Task description -
Filter the data below for the string "true" and copy each matching line.

━━━━━ Entries provided ━━━━━

/-- TEC_LIMIT_REACHED. -/
def execTecLimitReached (d : Side) (upper : Bool) (s : State) : Out :=
  let m := tecLimits s d
  .next (if lockOn (s.lash.get d) then
    post evTecLimit (d.num + 2 * b2n upper)
      (setLash d (fun l => { l with tec := BitVec.ofNat 16 (if upper then m.2 else m.1) }) s) else s)

/-- The side that bit 0 of a payload word names. -/
def wordSide (w : Word) : Side := sideOf (fld w 0 0)

/-- What LOCK_SET does. ON puts a side that is LOCKED back to ACQUIRING (DESIGN CHOICE, log 101). -/
def lockAct (w : Word) (s : State) : State :=
  let d := wordSide w
  let s1 := setLash d (fun l => { l with tecDriven := true }) s
  clampOutputs d (match fld w 2 1 with
  | 0 => setLash d (fun l => { l with wl := .off }) s1
  | 1 => setLash d (fun l => { l with wl := .acquiring }) s1
  | _ => setLash d (fun l => { l with
      wl := .manual, lbias := BitVec.ofNat 16 (fld w 31 16), tec := BitVec.ofNat 16 (fld w 47 32) }) s1)

/-- LOCK_SET. -/
def hLockSet : Handler :=
  { Handler.plain 0x44 1 (Handler.ok fun p s => lockAct (wd p 0) s) with
    value := fun _ p => if within 0xFFFFFFFF0007 (wd p 0) && fld (wd p 0) 2 1 ≠ 3 then none else some 0 }

/-- A payload word with its ACTION in bits [2:1] given. -/
def withAct2 (a : Nat) (w : Word) : Word := (w &&& ~~~ 6) ||| BitVec.ofNat 64 (2 * a)

/-- LOCK_SET, OFF. -/
def execLockSetOff (o : Origin) (w : Word) (s : State) : Out := .next (request hLockSet o [withAct2 0 w] s)
/-- LOCK_SET, ON. -/
def execLockSetOn (o : Origin) (w : Word) (s : State) : Out := .next (request hLockSet o [withAct2 1 w] s)
/-- LOCK_SET, MANUAL. -/
def execLockSetManual (o : Origin) (w : Word) (s : State) : Out := .next (request hLockSet o [withAct2 2 w] s)

/-! ### EMIT_ENABLE, EMIT_DIAG (R138, R145) -/

/-- APR_CLEAR releases blocked routes. -/
def aprClear (d : Side) (bits : Nat) (s : State) : State :=
  (List.range 4).foldl (fun s i =>
    if bits.testBit i && (s.lash.get d).blocked.getLsbD i then
      post evAprActive (4 * d.num + i + 0x8000)
        (setLash d (fun l => { l with blocked := l.blocked &&& ~~~ ((1 : BitVec 4) <<< i) }) s)
    else s) s

/-- Emission becomes enabled: the gate is to be proved, the trims start at 1.000. -/
def emitOn (d : Side) (s : State) : State :=
  if (s.lash.get d).enabled then s else
  post evEmitEnabled d.num (setLash d (fun l => { l with
    enabled := true, gate := .unverified, trims := List.replicate 8 1024, atLimit := List.replicate 8 false
    beyond := List.replicate 8 0, within := List.replicate 8 0, unlocked := List.replicate 8 false }) s)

━━━━━

Task result -
  let s1 := setLash d (fun l => { l with tecDriven := true }) s
    enabled := true, gate := .unverified, trims := List.replicate 8 1024, atLimit := List.replicate 8 false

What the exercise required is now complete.